A team at the Veterans Affairs Medical Center in Durham, North Carolina took the approach that rather than being prescribed a specific diet, for the purposes of weight loss alone people might do better and lose more weight if they could choose the diet themselves (Annals Int Med 2015;162:805-814). Makes sense, but as we know, just because something "makes sense" doesn't mean it holds up to controlled trials.

About 200 male and female veterans were recruited from Veterans Affairs patients at the Durham VA. All participants were otherwise healthy but were considered clinically obese (having a Body Mass Index over 30). Half the patients were assigned to a "choice" group and half to a control group.

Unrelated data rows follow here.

theorem startedAsStated_unarmed : (startedAsStated.dom 0).armed = false := by decide +kernel

theorem toStart_armed : ((toStart.doCycStart ownerReq 0).dom 0).armed = true := by decide +kernel

theorem toStart_ready : toStart.ready ownerReq (.cycStart ownerReq 0) := by
  unfold Chip.ready
  decide +kernel

theorem startedAsStated_passes : toStart.changeFail startedAsStated (.cycStart ownerReq 0) = none := by decide +kernel

/-- Refutes O41: a start also notes that the domain is armed (`Dom.armed`), where the statement has nothing but its next boundary, its floor and two
marks change. -/
theorem not_drumlineCommands : ¬ Obligations.DrumlineCommands := by
  intro h
  obtain ⟨-, hstart, -⟩ := h ownerReq { chip := toStart, pending := [] }
  obtain ⟨t, hx, -, ha⟩ := hstart 0 startedAsStated _ toStart_ready (by decide +kernel) rfl (by decide +kernel) (by decide +kernel) rfl
    startedAsStated_passes (by decide +kernel)
  have ht : t = { chip := (toStart.doCycStart ownerReq 0).steady, pending := [] } := (Host.Outcome.next.inj hx).symm
  have hd : (toStart.doCycStart ownerReq 0).drum = startedAsStated.drum := by
    rw [← ha.drum, ht]
    exact (Chip.steady_drum _).symm
  have harm : ((toStart.doCycStart ownerReq 0).dom 0).armed = (startedAsStated.dom 0).armed :=
    congrArg (fun x : Drum => (SMap.get x.dom 0).armed) hd
  rw [toStart_armed, startedAsStated_unarmed] at harm
  cases harm

end Sys2Proof.Drumline
end

section
/-! PROOFS. Event inputs and intervals (R192 to R197). -/

namespace Sys2Proof.Events
open Sys2Proof.Machine Sys2Proof.Laws

theorem updEvi_evi (c : Chip) (n : Nat) (f : Evi → Evi) : SMap.get (c.updEvi n f).evis n = f (SMap.get c.evis n) := SMap.get_upd_same _ _ _

theorem updIvl_ivl (c : Chip) (u : Nat) (f : Ivl → Ivl) : SMap.get (c.updIvl u f).ivls u = f (SMap.get c.ivls u) := SMap.get_upd_same _ _ _

/-! ### Record FIFOs read -/

/-- A record FIFO read through the object interface. -/
theorem readObj_fifo {c : Chip} {o n k : Nat} {a : AttrDef} {l : List Nat} {x : Chip} (ho : objCls o = Cls.EVT ∧ objInst o = n ∧ objAttr o = k)
    (hf : findAttr Cls.EVT n k = some a) (ha : a = Attr.EVI_FIFO ∨ a = Attr.IVL_SAMPLES) (hs : c.specialRead a.cls a.attr n 1 = some (l, x)) :
    c.readObj { obj := o, elem := none } = some ([tlvObj o, tlvValue (16 * l.length) (joinElems 16 l) 0], x) := by
  have hr : (if a.flds.any (fun F => F.acc == .raw) then none else a.elemRange none) = some (0, 1) := by
    rcases ha with rfl | rfl <;> rfl
  have hb : a.elemBytes = 16 := by
    rcases ha with rfl | rfl <;> rfl
  unfold Chip.readObj
  simp only [resolve_evt c o n k a ho hf, hr, hs, hb]

theorem fifo_powered (c : Chip) (r : Req) {o : Nat} (h : objCls o = Cls.EVT) : c.domainOff (.objRead r [{ obj := o, elem := none }]) = false := by
  have ht : targetObjs (.objRead r [{ obj := o, elem := none }]) = [o] := rfl
  unfold Chip.domainOff
  rw [ht, List.any_cons, evt_never_off c o h]
  rfl

/-! ### Edges at an input (R192 to R195) -/

/-- The level of an input after an edge. -/
def leveled (c : Chip) (n : Nat) (rising held : Bool) : Chip := c.flag Reg.EVI_STATUS_LEVEL (rising == held) n

theorem atEdge_none {c d : Chip} (n : Nat) (rising : Bool) (hold : Nat) (x : Fine) (h : c.eviEdge n rising hold x = (none, d)) :
    c.evtInEdge n rising hold x = d := by
  unfold Chip.evtInEdge
  rw [h]

theorem eviEdge_unselected (c : Chip) {n : Nat} (rising : Bool) (hold : Nat) (x : Fine) (h : c.rd Reg.EVI_CFG_EDGE n = 0) :
    c.eviEdge n rising hold x = (none, leveled c n rising (c.eviHeld n hold)) := by
  unfold Chip.eviEdge
  simp only [h, true_or, if_true]
  rfl

/-- The input's block after an edge that the channel took. -/
def edgeTaken (c : Chip) (n : Nat) (rising held : Bool) (x : Fine) : Chip :=
  (leveled c n rising held).updEvi n fun y => { y with edgeC := some (c.edgeCont (1032 + n) x) }

/-- The record of an accepted edge. -/
def edgeRecord (c : Chip) (n : Nat) (rising : Bool) (x : Fine) : Nat :=
  Lay.EVREC_TIME.put (time96 (c.eviTime n (c.edgeTime (1032 + n) x)).toNat) + Lay.EVREC_EDGE.put (b2n (!rising)) + Lay.EVREC_INVALID.put (b2n (!true)) +
    Lay.EVREC_INPUT.put n + Lay.EVREC_STEP_COUNT.put ((c.atEdge x).rd Reg.TIME_STATUS_STEP_COUNT) + Lay.EVREC_SEQ.put (((SMap.get c.evis n).seq + 1) % 256)

/-- The input after an accepted edge. -/
def edgeStamped (c : Chip) (n : Nat) (rising : Bool) (x : Fine) : Chip :=
  (edgeTaken c n rising true x).updEvi n fun y => { y with
    seq := ((SMap.get c.evis n).seq + 1) % 256, seen := true, lastC := c.edgeCont (1032 + n) x
    stampC := c.eviTime n (c.edgeTime (1032 + n) x) - (c.atEdge x).rdS Reg.STEP_SUM }

section
variable {c : Chip} {n hold : Nat} {x : Fine} (rising : Bool) (hs : c.rd Reg.EVI_CFG_EDGE n = 3)
include hs

/-- An edge too near to the last one the channel took. -/
theorem eviEdge_dead {e : Int} (hh : c.eviHeld n hold = true) (he : (SMap.get c.evis n).edgeC = some e) (hn : c.edgeCont (1032 + n) x - e < (ns20 : Nat)) :
    c.eviEdge n rising hold x = (none, (leveled c n rising true).count Ev.EVI_DEAD n) := by
  unfold Chip.eviEdge
  simp only [hs, he, hn, hh, decide_true, Bool.not_true, Bool.false_eq_true, if_false, or_true, true_or, if_true]
  rfl

/-- A short pulse. -/
theorem eviEdge_glitch (hh : c.eviHeld n hold = false) (hf : ∀ e, (SMap.get c.evis n).edgeC = some e → (ns20 : Nat) ≤ c.edgeCont (1032 + n) x - e) :
    c.eviEdge n rising hold x = (none, (edgeTaken c n rising false x).count Ev.EVI_GLITCH n) := by
  unfold Chip.eviEdge
  rcases he : (SMap.get c.evis n).edgeC with _ | e
  · simp only [hs, hh]
    rfl
  · simp only [hs, hh, decide_eq_false (Int.not_lt.2 (hf e he))]
    rfl

/-- An edge accepted while the channel is locked: its stamp, and the record for its owner. -/
theorem eviEdge_accepted (hh : c.eviHeld n hold = true) (hf : ∀ e, (SMap.get c.evis n).edgeC = some e → (ns20 : Nat) ≤ c.edgeCont (1032 + n) x - e)
    (hl : SMap.get c.tdc (1032 + n) = true) (hseen : (SMap.get c.evis n).seen = false) :
    c.eviEdge n rising hold x = (some (edgeRecord c n rising x), edgeStamped c n rising x) := by
  have hlev : ∀ z, (leveled c n rising true).eviTime n z = c.eviTime n z := fun z => by
    unfold Chip.eviTime
    rw [show (leveled c n rising true).rdS Reg.EVI_DELAY n = c.rdS Reg.EVI_DELAY n from Chip.rdS_wr_id _ _ _ _ _ _ (by decide)]
  have hget : SMap.get (edgeTaken c n rising true x).evis n = { SMap.get c.evis n with edgeC := some (c.edgeCont (1032 + n) x) } := updEvi_evi ..
  have hstamp : (edgeTaken c n rising true x).eviStamp n (c.edgeTime (1032 + n) x) = (c.eviTime n (c.edgeTime (1032 + n) x), edgeTaken c n rising true x) :=
    (if_pos hl).trans (congrArg (·, _) (hlev _))
  have hl' : SMap.get (edgeTaken c n rising true x).tdc (1032 + n) = true := hl
  unfold edgeStamped edgeRecord
  unfold edgeTaken leveled at *
  unfold Chip.eviEdge
  rcases he : (SMap.get c.evis n).edgeC with _ | e
  · simp only [hs, hh, hstamp, hget, hseen, hl', hlev, OfNat.ofNat_ne_zero, OfNat.ofNat_ne_one, Nat.reduceEqDiff, Bool.false_eq_true, Bool.not_true,
      false_and, or_self, if_false]
  · simp only [hs, hh, decide_eq_false (Int.not_lt.2 (hf e he)), hstamp, hget, hseen, hl', hlev, OfNat.ofNat_ne_zero, OfNat.ofNat_ne_one,
      Nat.reduceEqDiff, Bool.false_eq_true, Bool.not_true, false_and, or_self, if_false]

end

/-- A record of a host-owned input with room for more than its half. -/
theorem eviStore_room (c : Chip) {n : Nat} (r : Nat) (ho : (SMap.get c.evis n).ovf = false) (hl : (SMap.get c.evis n).fifo.length < 127) :
    c.eviStore n r = (c.updEvi n fun y => { y with fifo := y.fifo ++ [r], ovf := false }).wr Reg.EVI_STATUS_FILL ((SMap.get c.evis n).fifo.length + 1) n := by
  have h1 : ¬ 256 ≤ (SMap.get c.evis n).fifo.length := by omega
  have h2 : ¬ ((SMap.get c.evis n).fifo.length + 1 = 128 ∧ c.on Reg.EVI_CFG_NOTIFY n = true) := by omega
  unfold Chip.eviStore
  simp only [if_neg h1, ho, if_neg h2, Bool.false_eq_true, if_false]

/-- The block with an accepted edge of a host-owned input stored. -/
def edgeStored (c : Chip) (n : Nat) (rising : Bool) (x : Fine) : Chip := (edgeStamped c n rising x).eviStore n (edgeRecord c n rising x)

theorem edgeStamped_evi (c : Chip) (n : Nat) (rising : Bool) (x : Fine) :
    SMap.get (edgeStamped c n rising x).evis n = { SMap.get c.evis n with
      seq := ((SMap.get c.evis n).seq + 1) % 256, seen := true, lastC := c.edgeCont (1032 + n) x, edgeC := some (c.edgeCont (1032 + n) x)
      stampC := c.eviTime n (c.edgeTime (1032 + n) x) - (c.atEdge x).rdS Reg.STEP_SUM } := by
  unfold edgeStamped edgeTaken
  rw [updEvi_evi, updEvi_evi]
  rfl

theorem edgeStamped_owner (c : Chip) (n : Nat) (rising : Bool) (x : Fine) :
    (edgeStamped c n rising x).rd Reg.EVI_CFG_OWNER n = c.rd Reg.EVI_CFG_OWNER n := Chip.rd_wr_id c (F := Reg.EVI_CFG_OWNER) _ _ _ _ _ (by decide)

theorem evtInEdge_stores {c : Chip} {n hold : Nat} {x : Fine} {rising : Bool}
    (he : c.eviEdge n rising hold x = (some (edgeRecord c n rising x), edgeStamped c n rising x)) (ho : c.rd Reg.EVI_CFG_OWNER n = 0) :
    c.evtInEdge n rising hold x = edgeStored c n rising x := by
  unfold Chip.evtInEdge
  rw [he]
  simp only [edgeStamped_owner, ho]
  rfl

theorem edgeStored_shows (c : Chip) {n : Nat} (rising : Bool) (x : Fine) (ho : (SMap.get c.evis n).ovf = false) (hl : (SMap.get c.evis n).fifo.length < 127) :
    SMap.get (edgeStored c n rising x).evis n = { SMap.get c.evis n with
      seq := ((SMap.get c.evis n).seq + 1) % 256, seen := true, lastC := c.edgeCont (1032 + n) x, edgeC := some (c.edgeCont (1032 + n) x)
      stampC := c.eviTime n (c.edgeTime (1032 + n) x) - (c.atEdge x).rdS Reg.STEP_SUM
      fifo := (SMap.get c.evis n).fifo ++ [edgeRecord c n rising x] } ∧
    (edgeStored c n rising x).rd Reg.EVI_STATUS_FILL n = (SMap.get c.evis n).fifo.length + 1 := by
  have he := edgeStamped_evi c n rising x
  have hst : edgeStored c n rising x = _ := eviStore_room (edgeStamped c n rising x) (n := n) (edgeRecord c n rising x) (by rw [he]; exact ho) (by rw [he]; exact hl)
  rw [hst]
  refine ⟨(updEvi_evi (edgeStamped c n rising x) n fun y => { y with fifo := y.fifo ++ [edgeRecord c n rising x], ovf := false }).trans ?_, ?_⟩
  · rw [he, ← ho]
  · rw [he]
    exact Chip.rd_wr_fits _ _ _ _ (Nat.lt_of_lt_of_le (Nat.succ_lt_succ hl) (by decide))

Those in the Choice group responded to a dietary preference questionnaire, which allowed the staff to recommend a low-carb or low-fat diet as that more closely aligned to their existing preferences. The Choice group participants were then able to choose for themselves which diet they would follow for the next 12 weeks. After 12 weeks following that diet, they were given the opportunity to switch to the other diet if they chose.

Those in the Control group were randomly assigned to either a low-fat or low-carb diet for the duration of the 24-week study.

Both groups received regular personal and group counseling sessions to help with goal setting and problem solving, and the individual's adherence to their assigned or chosen diet was measured by regular dietary questionnaires. Those on a low-fat diet were to consume no more than 30% of their calories from fat and to cut their total caloric intake by about 500 calories per day. Those in a low-carbohydrate diet were to consume no more than 10% of their calories from carbohydrates, but had no specifed calorie restriction.

Very few of the Choice participants decided to switch to the other diet after the initial 12 weeks: only 5 people out of 105 in the Choice group decided they were unsatisfied with their chosen diet plan.

The results are very interesting: those in the Choice group lost, on average, about 5.7 kilograms (about 12.6 pounds), while those in the Control group lost an average of 6.7 kilograms (about 14.8 pounds).

If we're looking at overall weight loss, statistically speaking it didn't matter whether people chose their diet or not - they still lost about the same amount. (Those who cut carbohydrates consumed fewer calories even though they were not directed to do so.) What did appear to make a difference was how many counseling visits people attended: those who attended at least 15 session lost about three times as much weight as those who attended fewer than 15 counseling sessions.

What this means for you

This supports what I've been saying for years: that it's the diet you can stick to for the long term that will work best for you. For some that's low-carb or low-fat or vegan-no-oil, but for the vast majority of people (and as a physician and researcher that's who I'm trying to reach), a Mediterranean-style diet of a variety of high-quality carbohydrates, moderate meats, and lots of fruits and vegetables is the one that is going to allow people to eat what they like while also eating healthy.